Convert an absolute m/z shift to parts-per-million (ppm).

ppm = 1e6 * Δm / m_ref

Parameters:

mz_shift_med (float)
mz_ref_median (float)

Return type:

float

mioXpektron.denoise.denoise_select.rank_methods_pandas(summary_df, per_peak_df, w_match=3.0, w_mz=2.0, w_area=2.0, w_height=1.5, w_fwhm=1.0, w_spread=1.0, w_noise_db=2.0, w_delta_snr_db=1.5, w_hf_db=1.5, w_hf_frac=1.0, min_noise_db=0.5, min_delta_snr_db=1.0, selection_criteria=None)[source]

Rank methods using explicit gates plus a dimensionless tie-break score.

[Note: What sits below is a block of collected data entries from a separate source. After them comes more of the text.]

/-! ### Events (R55–R58) -/

/-- An event record before its EFLAGS LOST bit and ESEQ are set (Table 1.9). -/
structure Ev where
  time : Nat
  cls : Nat
  inst : Nat
  status : Nat
  ctx : Nat
  secure : Bool
  detail : Bytes
  deriving DecidableEq, Repr

/-- A record of the event queue or log: the event with LOST and its sequence number. -/
structure EvRec where
  ev : Ev
  lost : Bool
  seq : Nat
  deriving DecidableEq, Repr

/-! ### Tags and fabric accesses (R46–R49, R276) -/

/-- Owners of transaction tags (Table 1.6). -/
inductive Owner where
  | vault (v : Nat)
  | port (p : Nat)
  | engine (f : Nat)
  deriving DecidableEq, Repr

/-- The WR_ACK that a peer's write is owed once it has retired (R345): source, slot, the source's TAG, RSTAT. -/
structure AckDue where
  src : Nat
  slot : Nat
  tag : Nat
  rstat : Nat
  deriving DecidableEq, Repr

/-- A transaction tag in use: its owner, its number, the context and stream of the operation, the virtual channel for
a link tag, and what waits on it (a DRAM window, an invalidation, an answer, a stub). -/
structure Tag where
  owner : Owner
  id : Nat
  ctx : Nat
  sid : Nat
  vc : Nat := 0
  /-- virtual address the access was translated from, none where it was not (R267) -/
  va : Option Nat := none
  /-- DRAM window held busy (R344) -/
  dramWin : Option Nat := none
  /-- a running invalidation waits for it (R267) -/
  inv : Bool := false
  /-- the answer a peer's write is owed once no tag of it is left (R345) -/
  ack : Option AckDue := none
  /-- a forwarded Moraine message: its table and the package it goes to (R199) -/
  fwd : Option (Nat × Nat) := none
  deriving DecidableEq, Repr

/-- One fabric access (R276, R479): stream, context, world, address, direction, size, write data with its byte
enables and poison. -/
structure Req where
  sid : Nat
  ctx : Nat
  secure : Bool
  pa : Nat
  wr : Bool
  size : Nat
  data : Bytes := []
  poison : Bool := false
  /-- the access is made for an engine or block inside another operation, whose own tag covers it -/
  inner : Bool := false
  /-- the virtual address it was translated from -/
  va : Option Nat := none
  deriving DecidableEq, Repr

/-- What a fabric access answers: data, poison, and the status the operation reports (0 when admitted). -/
structure Rsp where
  data : Bytes
  poison : Bool
  status : Nat := 0
  /-- DETAIL of that status: VA[47:16] or PA[47:16] (Table 9.7) -/
  detail : Nat := 0
  deriving DecidableEq, Repr

/-- A translation or access fault an operation met: status, DETAIL, virtual address (R268, R283). -/
structure Xl where
  status : Nat
  detail : Nat
  va : Nat
  deriving DecidableEq, Repr

/-! ### Cores (R93–R116) -/

/-- State of an entry of a core queue that is not FREE and not DONE (Table 3.6). -/
inductive QState where
  | queued | issued | stolen
  deriving DecidableEq, Repr

/-- What a descriptor has met so far (R77, R99, R103): arithmetic flags, statuses with their DETAIL in the order they
were met, poisoned granules read, and indices at or above ROW_LIMIT. -/
structure Result where
  flags : Nat := 0
  met : List (Nat × Nat) := []
  /-- poisoned granules read, and the first of them -/
  pois : Nat := 0
  poisFirst : Nat := 0
  /-- indices at or above ROW_LIMIT (R92) -/
  oor : Nat := 0
  deriving DecidableEq, Repr

/-- What two parts of one execution have met. -/
def Result.join (a b : Result) : Result :=
  { flags := Nat.lor a.flags b.flags, met := a.met ++ b.met, pois := a.pois + b.pois, oor := a.oor + b.oor
    poisFirst := if a.pois = 0 then b.poisFirst else if b.pois = 0 then a.poisFirst else min a.poisFirst b.poisFirst }

/-- A check post of a core (R398, Table 14.5), before it has reached Rime: the core that executed it, the core whose
scratchpad holds the tile and the entry there, and the fields of the record. -/
structure Post where
  exec : Nat
  home : Nat
  slot : Nat
  ctxTag : Nat
  gran : Nat
  lenG : Nat
  /-- bytes of the tile -/
  len : Nat
  ord : Nat
  crc : Nat
  time : Nat
  deriving DecidableEq, Repr

/-- An entry of a core queue. -/
structure QEntry where
  slot : Nat
  desc : Desc
  st : QState
  /-- core that executes it -/
  exec : Nat
  /-- its wait condition has held at a test (R288) -/
  released : Bool := false
  /-- it holds a watch entry (R294) -/
  watching : Bool := false
  /-- its sync objects have passed admission (R291) -/
  checked : Bool := false
  /-- issued in raw mode (R110) -/
  raw : Bool := false
  /-- execution has ended -/
  done : Bool := false
  /-- what it has met -/
  res : Result := {}
  /-- parked on a translation fault (R268) -/
  parked : Bool := false
  /-- recorded point it restarts at (Table 9.4) -/
  point : Nat := 0
  /-- posts of it that Rime holds for read-back (R399) -/
  held : Nat := 0
  /-- the signal object failed admission, so it is not signalled (R291) -/
  sigDenied : Bool := false
  /-- its place in the order of issue -/
  issueNo : Nat := 0
  /-- the owner of its frame owned every region when it issued (R167) -/
  fpsOk : Bool := false
  /-- the host command that firmware submitted it for, 0 where there is none (R318) -/
  own : Nat := 0
  deriving DecidableEq, Repr

/-- A completion record waiting at a core (R100, R101): its slot and 16 bytes. -/
structure CplRec where
  slot : Nat
  bytes : Bytes
  /-- the host command the entry was submitted for (R318) -/
  own : Nat := 0
  deriving DecidableEq, Repr

/-- A transfer registered at a core's scoreboard (R109): engine, ring entry, its rows of granules, direction. -/
structure SbXfer where
  engine : Nat
  entry : Nat
  base : Nat
  rowG : Nat
  rows : Nat
  stride : Nat
  write : Bool
  deriving DecidableEq, Repr

/-- One core's state beyond its registers. -/
structure Core where
  /-- entries that are neither FREE nor DONE, in queue order (R95) -/
  q : List QEntry := []
  /-- completion records in completion order (R101) -/
  cpl : List CplRec := []
  /-- flow-engine transfers at the scoreboard, in order of registration (R109) -/
  sb : List SbXfer := []
  /-- microprogram words written, by offset in the UCODE window (R82) -/
  ucode : Tab Nat := []
  /-- check posts on their way to Rime, oldest first (R398) -/
  posts : List Post := []
  /-- posts this core has made, for the choice of every 2^SAMPLE_SHIFT-th (R399) -/
  postCnt : Nat := 0
  deriving DecidableEq, Repr

/-! ### Translation (R264–R267) -/

/-- A cached leaf translation. -/
structure TcEntry where
  ctx : Nat
  /-- virtual page number in 64 KiB units; a 2 MiB page is held by its first -/
  page : Nat
  /-- 2 MiB page -/
  large : Bool
  pa : Nat
  write : Bool
  deriving DecidableEq, Repr

/-- A cached level-1 entry. -/
structure L1Entry where
  ctx : Nat
  index : Nat
  large : Bool
  base : Nat
  deriving DecidableEq, Repr

/-- One translation cache: of a region (0–7), Firn (8), Moraine (9) or the management cluster (10). -/
structure TCache where
  leaf : List TcEntry := []
  l1 : List L1Entry := []
  deriving DecidableEq, Repr

/-! ### Synchronisation (R287–R305) -/

/-- A change that has reached a sync object and is not applied yet (R289): the cycle it arrived in, its stream, the
increment (none for a clear). -/
structure SyncChange where
  cycle : Nat
  sid : Nat
  incr : Option Nat
  /-- a signal that a peer has sent (R292) -/
  peer : Bool := false
  deriving DecidableEq, Repr

/-- A ring head or a core head that waits (R294). -/
inductive Waiter where
  | core (n slot : Nat)
  | ring (f : Nat)
  deriving DecidableEq, Repr

/-- A watch entry: who waits, for equality or for at least, and the value (R288, R294). -/
structure Watch where
  who : Waiter
  eq : Bool
  value : Nat
  deriving DecidableEq, Repr

/-- A mailbox slot (Table 10.3): message, sender, Varve time at which it became FULL. -/
structure MbxSlot where
  msg : Bytes
  sid : Nat
  since : Nat
  full : Bool
  /-- the interval has been reported for this message (R302) -/
  tmo : Bool := false
  deriving DecidableEq, Repr

/-! ### Flow engines (R251–R259) -/

/-- A ring entry that has started and not completed (R255). -/
structure RingRun where
  /-- free-running entry number -/
  entry : Nat
  /-- the descriptor as read from the ring -/
  desc : Bytes
  /-- device physical address of the entry in its ring -/
  pa : Nat
  /-- granules completed (R254) -/
  progress : Nat := 0
  parked : Bool := false
  /-- moved poisoned data -/
  poison : Bool := false
  /-- statuses met with their detail, in order -/
  met : List (Nat × Nat) := []
  /-- every granule has been moved, or the transfer has ended -/
  moved : Bool := false
  deriving DecidableEq, Repr

/-- One flow engine's state beyond its registers. -/
structure Engine where
  run : List RingRun := []
  /-- entries that are DONE ahead of RING_CONS (R255) -/
  doneAhead : List Nat := []
  /-- the sync objects of the ring head have passed admission (R291) -/
  headChecked : Bool := false
  /-- the ring head's wait has held (R288) -/
  headReleased : Bool := false
  /-- the ring head holds a watch entry on this object -/
  headWatch : Option Nat := none
  /-- ring head parked on its own read (R255) -/
  headParked : Bool := false
  deriving DecidableEq, Repr

/-! ### Links (R329–R351) -/

/-- A packet of Table 12.4: header, payload as carried (ciphertext unless CLEAR) and GCM tag. -/
structure Pkt where
  dst : Nat
  src : Nat
  kind : Nat
  clear : Bool := false
  escaped : Bool := false
  slot : Nat := 0
  rstat : Nat := 0
  addr : Nat := 0
  nonce : Nat := 0
  tag : Nat := 0
  pmap : Nat := 0
  payload : Bytes := []
  mac : Bytes := []
  deriving DecidableEq, Repr

/-- A flit of Table 12.2: header fields and payload. -/
structure Flit where
  ftype : Nat
  flags : Nat
  vc : Nat
  seq : Nat
  ack : Nat
  credits : Nat
  payload : Bytes
  /-- bit i: sector i of the flit is carried as the poison marker (R236) -/
  marks : Nat := 0
  deriving DecidableEq, Repr

/-- A packet waiting at an output port for credits: its header, virtual channel and class (0 or 1 dateline, 2 escape),
and what of it has still to be sent. -/
structure TxWait where
  pkt : Pkt
  vc : Nat
  cls : Nat
  /-- the port it comes in by, none for the package's own -/
  from_ : Option Nat
  /-- the class it came in by -/
  inCls : Nat := 0
  /-- payloads of the flits still to be sent, with their marked sectors -/
  data : List (Bytes × Nat) := []
  /-- further flits of it are still to come in (R337) -/
  more : Bool := false
  /-- its SOP flit has been sent -/
  started : Bool := false
  /-- it was cut short and ends with BAD_END (R333) -/
  bad : Bool := false
  /-- the link tag that a message of this package holds -/
  held : Option Nat := none
  /-- Varve time at which it was put on the port -/
  since : Nat := 0
  deriving DecidableEq, Repr

/-- A message of this package sent whole and not yet acknowledged: SEQ of its last flit, its header, its link tag. -/
structure SentMsg where
  seq : Nat
  pkt : Pkt
  held : Nat
  deriving DecidableEq, Repr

The primary scientific selection rule is: 1. Require peak-preservation and minimum-denoising criteria to pass. 2. Use a dimensionless score only as a secondary tie-break, not as the

primary scientific claim.

Parameters:: selection_criteria (Dict[str, float] | None)

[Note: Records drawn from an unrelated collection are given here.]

-- ==== Sys2Proof/Machine/Mem.lean ====
section
/-!
DEFINITION. Memory as the fabric reaches it: decode failure (R22), the region descriptors (R278), interleave (R228,
R229), the vault controllers' reads and writes (R240, R241), staging (R316), remote windows (R342, R343), and
translation (R264–R268, R481).
Choices of the model: log entries 14, 53, 54, 55, 56, 58, 61, 62, 66, 74, 190, 191, 192, 195, 211.
-/

namespace Sys2Proof.Machine

/-! ### Decode failure and firewall -/

/-- An access that meets decode failure: poisoned zeros or a dropped write, and an event naming stream and address
(R22). -/
def Dev.decodeFail (d : Dev) (q : Req) : Dev × Rsp :=
  (d.event 0x13 0 0x0200 (dtl [(8, q.pa), (2, q.sid)]) q.ctx q.secure, ⟨zeros q.size, true, 0, 0⟩)

/-- First address of region descriptor `k`'s range. -/
def Dev.rdBase (d : Dev) (k : Nat) : Nat := d.g B.mgmt F.mgmt_RD_BASE k * 0x10000
/-- First address after region descriptor `k`'s range. -/
def Dev.rdEnd (d : Dev) (k : Nat) : Nat := (d.g B.mgmt F.mgmt_RD_LIMIT k + 1) * 0x10000

/-- The lowest-numbered enabled region descriptor that covers an address (R229, R278). -/
def Dev.rdFor (d : Dev) (pa : Nat) : Option Nat :=
  (List.range 64).find? (fun k => d.gb B.mgmt F.mgmt_RD_EN k && decide (d.rdBase k ≤ pa) && decide (pa < d.rdEnd k))

/-- Whether a descriptor admits an access (R278). -/
def Dev.rdAdmits (d : Dev) (k : Nat) (q : Req) : Bool :=
  (!d.gb B.mgmt F.mgmt_RD_SECURE k || q.secure) && bit (d.g B.mgmt F.mgmt_CTX_MASK k) q.ctx &&
  (d.gb B.mgmt F.mgmt_SID_ANY k ||
    (decide (d.g B.mgmt F.mgmt_SID_LO k ≤ q.sid) && decide (q.sid ≤ d.g B.mgmt F.mgmt_SID_HI k))) &&
  (if q.wr then d.gb B.mgmt F.mgmt_PERM_W k else d.gb B.mgmt F.mgmt_PERM_R k)

/-- A refusal of the region descriptors, counted and logged (R278). -/
def Dev.fwRefuse (d : Dev) (q : Req) (k : Option Nat) : Dev :=
  let d := match k with
    | some k => d.inc B.mgmt F.mgmt_RD_DENY_CNT k
    | none => d.inc B.mgmt F.mgmt_FW_DENY_CNT
  let d := if d.gb B.mgmt F.mgmt_FW_DENY_VALID then d
    else ((((((((d.p B.mgmt F.mgmt_DENY_PA q.pa).p B.mgmt F.mgmt_DENY_DESC (k.getD 0)).pb B.mgmt F.mgmt_DENY_NONE
      k.isNone).pb B.mgmt F.mgmt_DENY_WRITE q.wr).p B.mgmt F.mgmt_DENY_CTX q.ctx).pb B.mgmt F.mgmt_DENY_SECURE
      q.secure).p B.mgmt F.mgmt_DENY_STREAM q.sid).pb B.mgmt F.mgmt_FW_DENY_VALID true).p B.mgmt F.mgmt_DENY_TIME d.t32
  d.eventLim 0x11 0 0x0204 (dtl [(4, q.pa / 0x10000)]) q.ctx q.secure

/-- The region descriptors' verdict on an access (R278): an uncovered address is admitted to context 0 in the secure
world alone. -/
def Dev.fwCheck (d : Dev) (q : Req) : Dev × Bool :=
  match d.rdFor q.pa with
  | some k => if d.rdAdmits k q then (d, true) else (d.fwRefuse q (some k), false)
  | none => if q.secure && q.ctx == 0 then (d, true) else (d.fwRefuse q none, false)

/-! ### Vaults -/

/-- Bytes of one vault. -/
def vaultBytes : Nat := 0x180000000

/-- Lines of one vault (Table 8.1). -/
def vaultLines : Nat := 0x6000000

/-- The interleave granule of an ILV code. -/
def ilvGranule (c : Nat) : Nat := if c = 1 then 0x1000 else if c = 2 then 0x10000 else 0x200000

/-- The vault group a range names: first vault and number of vaults (R229). -/
def vaultGroup (lo hi : Nat) : Option (Nat × Nat) :=
  let n := (hi - lo) / vaultBytes
  let v0 := lo / vaultBytes
  if (n = 2 ∨ n = 4 ∨ n = 8) ∧ (hi - lo) % vaultBytes = 0 ∧ lo % vaultBytes = 0 ∧ v0 % n = 0 ∧ v0 + n ≤ 8
  then some (v0, n) else none

/-- Vault and vault offset of a DRAM address (R228, R229). -/
def Dev.vaultOf (d : Dev) (pa : Nat) : Nat × Nat :=
  match d.rdFor pa with
  | some k =>
    let c := d.g B.mgmt F.mgmt_ILV k
    match (if c = 0 then none else vaultGroup (d.rdBase k) (d.rdEnd k)) with
    | some (v0, n) =>
      let G := ilvGranule c
      let o := pa - v0 * vaultBytes
      let i := o / G
      (v0 + i % n, i / n * G + o % G)
    | none => (pa / vaultBytes, pa % vaultBytes)
  | none => (pa / vaultBytes, pa % vaultBytes)

/-- One vault's further state. -/
def Dev.vlt (d : Dev) (v : Nat) : Vault := d.vaults.getD v {}

/-- A vault's further state replaced. -/
def Dev.setVlt (d : Dev) (v : Nat) (x : Vault) : Dev := { d with vaults := Tab.set {} d.vaults v x }

/-- A ZERO line (R250). -/
def zeroLine : Line := ⟨zeros 64, 0, true, false, 0, 0, 0, []⟩

/-- The stored line at a line key; none where it holds the arbitrary bits of power-on (R250). -/
def Dev.lineAt (d : Dev) (v key : Nat) : Option Line :=
  match d.dram.get? key with
  | some l => some l
  | none => if (d.vlt v).zeroed then some zeroLine else none

/-- The current key of a context at the vaults, and its generation (R238, R242). -/
def Dev.keyOf (d : Dev) (c : Nat) : Nat × Nat := (d.ctxKey.getD c 0, d.g B.sec F.sec_KEY_GEN c)

/-! ### The stored line (R232–R234, R238, R239) -/

/-- The XTS key pair and the MAC key of a key number: 64 and 32 bytes (R238). -/
def xtsKeys (k : Nat) : Bytes := (List.range 64).map (Config.contextKey k)
/-- The MAC key of a key number. -/
def macKey (k : Nat) : Bytes := (List.range 32).map (fun i => Config.contextKey k (64 + i))

/-- The integrity tag over 64 ciphertext bytes: the leftmost 64 bits of AES-CMAC over ciphertext, PA, context and
KEY_GEN (R239). -/
def lineTag (key : Nat) (cipher : Bytes) (pa c gen : Nat) : Bytes :=
  (Crypto.cmac (macKey key) (cipher ++ natLE 6 pa ++ [byte c, byte gen])).take 8

/-- The ciphertext of a line: AES-256-XTS with the data-unit number PA >> 6; a ZERO line is not encrypted (R238). -/
def Line.cipher (l : Line) : Bytes :=
  if l.zero then padTo 64 l.data else Crypto.xtsEnc (xtsKeys l.key) (l.pa / 64) l.data

/-- TAG as it was stored; a ZERO line's is zero. -/
def Line.tag (l : Line) : Bytes := if l.zero then zeros 8 else lineTag l.key l.cipher l.pa l.ctx l.gen

/-- Bits 15:0 of the attribute word (Table 8.3). -/
def Line.attr (l : Line) : Nat := l.ctx + 16 * b2n l.zero + 32 * b2n l.poison + 256 * l.gen

/-- The 80 bytes a line was stored as: two sectors of ciphertext, their check symbols, the tag, the attribute word with
its complement (Tables 8.2, 8.3). -/
def Line.written (l : Line) : Bytes :=
  let c := l.cipher
  let k := fun (s : Nat) => let p := Ecc.check ((c.drop (32 * s)).take 32)
                            [byte p.1, byte p.2]
  c ++ k 0 ++ k 1 ++ l.tag ++ natLE 2 l.attr ++ natLE 2 (65535 - l.attr % 65536)

/-- The 80 bytes as they stand, with the differences that have struck them. -/
def Line.stored (l : Line) : Bytes := Ecc.apply l.err l.written

/-- Symbol number in sector `s` of a stored byte, and back (Table 8.2). -/
def sectorErr (e : ErrPat) (s : Nat) : ErrPat :=
  (e.filterMap (fun x =>
    if 32 * s ≤ x.1 ∧ x.1 < 32 * s + 32 then some (x.1 - 32 * s, x.2)
    else if x.1 = 0x40 + 2 * s then some (32, x.2)
    else if x.1 = 0x41 + 2 * s then some (33, x.2) else none))

/-- The stored byte of symbol `i` of sector `s` (Table 8.2). -/
def symByte (s i : Nat) : Nat := if i < 32 then 32 * s + i else 0x40 + 2 * s + (i - 32)

/-- The lane a corrected symbol names: byte position × 8 + lowest set bit of S0 (R247). -/
def laneOf (s i v : Nat) : Nat :=
  symByte s i * 8 + ((List.range 8).find? (fun b => bit v b)).getD 0

/-- One correction charged to its lane; at LANE_THRESH in a pass the pseudo-channel's LANE_SUSPECT sets (R247). -/
def Dev.laneHit (d : Dev) (v pc lane : Nat) : Dev :=
  let x := d.vlt v
  let n := x.laneCnt.getD (pc * 640 + lane) 0 + 1
  let d := d.setVlt v { x with laneCnt := x.laneCnt.put (pc * 640 + lane) n }
  if n = d.g (B.vault v) F.vault_LANE_THRESH then
    ((d.p (B.vault v) F.vault_LANE lane pc).pb (B.vault v) F.vault_SUSPECT true pc).event 0x04 v 0x022B
      (dtl [(2, pc), (2, lane)])
  else d

/-- One symbol corrected on access: CE_CNT, PC_CE_CNT, the threshold event and the lane (R247, Table 8.11). -/
def Dev.vaultCe (d : Dev) (v pc lane ctx : Nat) (secure : Bool) : Dev :=
  let d := (d.inc (B.vault v) F.vault_CE_CNT).inc (B.vault v) F.vault_PC_CE_CNT pc
  let n := d.g (B.vault v) F.vault_CE_CNT
  let t := d.g (B.vault v) F.vault_CE_EVT_THRESH
  let d := if t ≠ 0 ∧ n % t = 0 then d.event 0x04 v 0x0220 (dtl [(1, v), (4, n)]) ctx secure else d
  d.laneHit v pc lane

/-- A failure of Table 8.5 or of the scrubber: counted, logged as the first since ERR_VALID was cleared, and raised
within the limit of R244. -/
def Dev.vaultErr (d : Dev) (v : Nat) (cnt : Fld) (status pa ctx sid : Nat) (detail : Bytes)
    (secure : Bool) : Dev :=
  let b := B.vault v
  let d := d.inc b cnt
  let d := if d.gb b F.vault_ERR_VALID then d
    else (((((d.p b F.vault_ERR_ADDR pa).p b F.vault_ERR_CAUSE status).p b F.vault_ERR_CTX ctx).p b F.vault_ERR_STREAM
      sid).p b F.vault_ERR_TIME d.t32).pb b F.vault_ERR_VALID true
  d.eventLim 0x04 v status detail ctx secure

/-- The attribute word's error bytes: whether the two copies agree, and the difference in bits 15:0 (R233). -/
def attrErr (e : ErrPat) : Bool × Nat :=
  let b := fun i => Tab.getD e i 0
  (b 0x4C == b 0x4E && b 0x4D == b 0x4F, b 0x4C + 256 * b 0x4D)

/-- A line delivered poisoned. -/
def Dev.poisonLine (d : Dev) : Dev × Rsp := (d.poisonBytes.1, ⟨d.poisonBytes.2.1, true, 0, 0⟩)

/-- The ciphertext the decoder delivers: each sector's bytes with what remains of its differences (R235). -/
def Line.decoded (l : Line) : Bytes :=
  [0, 1].flatMap (fun s => Ecc.apply (Ecc.residue (sectorErr l.err s)) ((l.cipher.drop (32 * s)).take 32))

/-- TAG as it stands. -/
def Line.tagNow (l : Line) : Bytes :=
  Ecc.apply (l.err.filterMap (fun x => if 0x44 ≤ x.1 ∧ x.1 < 0x4C then some (x.1 - 0x44, x.2) else none)) l.tag

/-- Nothing that the tag covers has changed since the line was written under this key, context and address, and the tag
itself stands as it was, so the tag recomputed is the one stored. -/
def Line.intact (l : Line) (pa c : Nat) (key : Nat × Nat) (rest : Bool) : Bool :=
  !rest && decide (l.zero = false ∧ l.ctx = c ∧ l.gen = key.2 ∧ l.key = key.1 ∧ l.pa = pa) &&
  !l.err.any (fun x => decide (0x44 ≤ x.1 ∧ x.1 < 0x4C))

/-- Check 7 and what follows it: the tag recomputed from the stored line under the current keys equals TAG, and the data
is decrypted; none where it does not (R239, R240). -/
def Line.open_ (l : Line) (pa c : Nat) (key : Nat × Nat) (rest : Bool) : Option Bytes :=
  if l.intact pa c key rest then some l.data
  else if lineTag key.1 l.decoded pa c key.2 = l.tagNow then some (Crypto.xtsDec (xtsKeys key.1) (pa / 64) l.decoded)
  else none

/-- Checks 3 to 8 of Table 8.5 on a line whose sectors decode, `rest` where what they decode to differs from what was
written: the data or poison. -/
def Dev.vaultChecks (d : Dev) (v pa c sid : Nat) (secure : Bool) (l : Line) (rest : Bool) : Dev × Rsp :=
  let w := l.attr ^^^ (attrErr l.err).2
  let bad := fun (d : Dev) => d.poisonLine
  let key := d.keyOf c
  if bit w 4 then (d, ⟨zeros 64, false, 0, 0⟩)
  else if bit w 5 then bad (d.inc (B.vault v) F.vault_POISON_RD_CNT)
  else if bits w 3 0 ≠ c then
    bad (d.vaultErr v F.vault_CTX_MISMATCH_CNT 0x0223 pa c sid (dtl [(8, pa), (1, bits w 3 0), (1, c)]) secure)
  else if bits w 15 8 ≠ key.2 then
    bad (d.vaultErr v F.vault_KEY_STALE_CNT 0x0224 pa c sid (dtl [(8, pa), (1, bits w 15 8)]) secure)
  else match l.open_ pa c key rest with
    | some data => (d, ⟨data, false, 0, 0⟩)
    | none => bad (d.vaultErr v F.vault_TAG_FAIL_CNT 0x0222 pa c sid (dtl [(8, pa), (1, c)]) secure)

/-- A read of line `L` of vault `v` by context `c` under the checks of Table 8.5 (R240). A line of arbitrary bits
fails one of them, which one is a free value (R250). Contents behind a failed DRAM rail read poisoned (R468). -/
def Dev.vaultRead (d : Dev) (v L pa c sid : Nat) (secure : Bool) : Dev × Rsp :=
  let key := v * vaultLines + L
  let b := B.vault v
  if d.pcc.dramDead then d.poisonLine
  else match d.lineAt v key with
  | none =>
    let f := d.fresh
    let d := f.2
    let d := match f.1 % 6 with
      | 0 => d.vaultErr v F.vault_ATTR_FAULT_CNT 0x0225 pa c sid (dtl [(8, pa)]) secure
      | 1 => d.vaultErr v F.vault_UE_CNT 0x0221 pa c sid (dtl [(8, pa), (2, sid)]) secure
      | 2 => d.inc b F.vault_POISON_RD_CNT
      | 3 => let g := d.fresh
             g.2.vaultErr v F.vault_CTX_MISMATCH_CNT 0x0223 pa c sid (dtl [(8, pa), (1, g.1 % 16), (1, c)]) secure
      | 4 => let g := d.fresh
             g.2.vaultErr v F.vault_KEY_STALE_CNT 0x0224 pa c sid (dtl [(8, pa), (1, g.1 % 256)]) secure
      | _ => d.vaultErr v F.vault_TAG_FAIL_CNT 0x0222 pa c sid (dtl [(8, pa), (1, c)]) secure
    d.poisonLine
  | some l =>
    if !(attrErr l.err).1 then
      (d.vaultErr v F.vault_ATTR_FAULT_CNT 0x0225 pa c sid (dtl [(8, pa)]) secure).poisonLine
    else
      let pc := L % 32
      let one := fun (d : Dev) (s : Nat) =>
        let e := sectorErr l.err s
        match Ecc.decode e with
        | .ok => (d, false, decide (e ≠ []))
        | .corrected i x => (d.vaultCe v pc (laneOf s i x) c secure, false, decide (Ecc.residue e ≠ []))
        | _ => (d, true, true)
      let x := one d 0
      let y := one x.1 1
      if x.2.1 || y.2.1 then
        (y.1.vaultErr v F.vault_UE_CNT 0x0221 pa c sid (dtl [(8, pa), (2, sid)]) secure).poisonLine
      else y.1.vaultChecks v pa c sid secure l (x.2.2 || y.2.2)

/-- A write accepted by vault `v`: a full line is stored under context `c`; a narrower one reads, merges and stores
(R241). -/
def Dev.vaultWrite (d : Dev) (v L pa c sid : Nat) (secure : Bool) (off : Nat) (data : Bytes) (poison : Bool) : Dev :=
  let key := v * vaultLines + L
  let k := d.keyOf c
  let m : Dev × Bytes × Bool :=
    if off = 0 ∧ data.length = 64 then (d, data, poison)
    else
      let r := d.vaultRead v L pa c sid secure
      (r.1, patch r.2.data off data, poison || r.2.poison)
  let d := { m.1 with dram := m.1.dram.put key ⟨m.2.1, c, false, m.2.2, k.2, k.1, pa, []⟩ }
  if m.2.2 then d.inc (B.vault v) F.vault_POISON_WR_CNT else d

mioXpektron.denoise.denoise_select.rank_methods_polars(summary_df, per_peak_df, w_match=3.0, w_mz=2.0, w_area=2.0, w_height=1.5, w_fwhm=1.0, w_spread=1.0, w_noise_db=2.0, w_delta_snr_db=1.5, w_hf_db=1.5, w_hf_frac=1.0, min_noise_db=0.5, min_delta_snr_db=1.0, selection_criteria=None)[source]

Rank methods (polars) using the pandas implementation for identical semantics.

Parameters:

summary_df (DataFrame)
per_peak_df (DataFrame)
min_noise_db (float)
min_delta_snr_db (float)
selection_criteria (Dict[str, float] | None)

Return type:

DataFrame

mioXpektron.denoise.denoise_select.rank_method(input_format, summary_df, per_peak_df, w_match=3.0, w_mz=2.0, w_area=2.0, w_height=1.5, w_fwhm=1.0, w_spread=1.0, w_noise_db=2.0, w_delta_snr_db=1.5, w_hf_db=1.5, w_hf_frac=1.0, min_noise_db=0.5, min_delta_snr_db=1.0, selection_criteria=None)[source]

Dispatch ranking to pandas or polars implementation with identical semantics.

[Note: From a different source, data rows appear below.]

/-! ### Running an issued entry -/

/-- The execution of the entry in slot `slot` of core `n`'s queue, where it has issued, is of the class asked for, has
not ended and is not parked: what it has met is recorded (R99). A region fence keeps it from nothing (R36, R96). -/
def Dev.runEntry (d : Dev) (n slot : Nat) (want : Cls → Bool) (f : Dev → QEntry → Dev × Result) : Dev :=
  match d.entry n slot with
  | none => d
  | some e =>
    match e.desc.cls with
    | none => d
    | some c =>
      if e.st = .queued ∨ e.done ∨ e.parked ∨ !want c ∨ !d.domOn (Dom.cluster (clusterOf n)) ∨
        d.gb (B.core e.exec) F.core_FENCED
      then d
      else
        let r := f d e
        r.1.modEntry n slot (fun e => { e with done := true, res := r.2 })

/-- NOP: waits and signals only (Table 3.3). -/
def Dev.runNop (d : Dev) (n slot : Nat) : Dev := d.runEntry n slot (· == .nop) (fun d _ => (d, {}))

end Sys2Proof.Machine
end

Returns a DataFrame (pandas or polars) sorted by ascending score and includes explicit pass/fail flags for denoising and peak-preservation criteria.

Parameters:

min_noise_db (float)
min_delta_snr_db (float)
selection_criteria (Dict[str, float] | None)

mioXpektron.denoise.denoise_select.decode_method_label(label)[source]

Translate a compact label back into noise_filtering parameters.

Parameters:: label (str)
Return type:: dict

mioXpektron.denoise.denoise_select.select_methods(summary, basis='constrained_pareto_then_snr', top_k=12, require_pass=True, require_finite_metrics=True)[source]

Returns:: the post-filter DataFrame (shared!) frontier_df: DataFrame of Pareto points (or None if basis=’score’ and Pareto not computed) selected_df: the DataFrame of selected rows to annotate/return (top_k)
Return type:: filtered_df

mioXpektron.denoise.denoise_select.plot_pareto_delta_snr_vs_height(summary, annotate=True, top_k=12, out_path=None, ax=None, basis='constrained_pareto_then_snr', require_pass=True, require_finite_metrics=True, save_plot=True, save_pareto=True)[source]

Render ΔSNR vs. |%height| with Pareto annotations.

Parameters mirror select_methods(); see DenoisingMethods.plot for additional discussion. The helper creates the Matplotlib figure when ax is omitted and optionally saves both the chart and frontier table.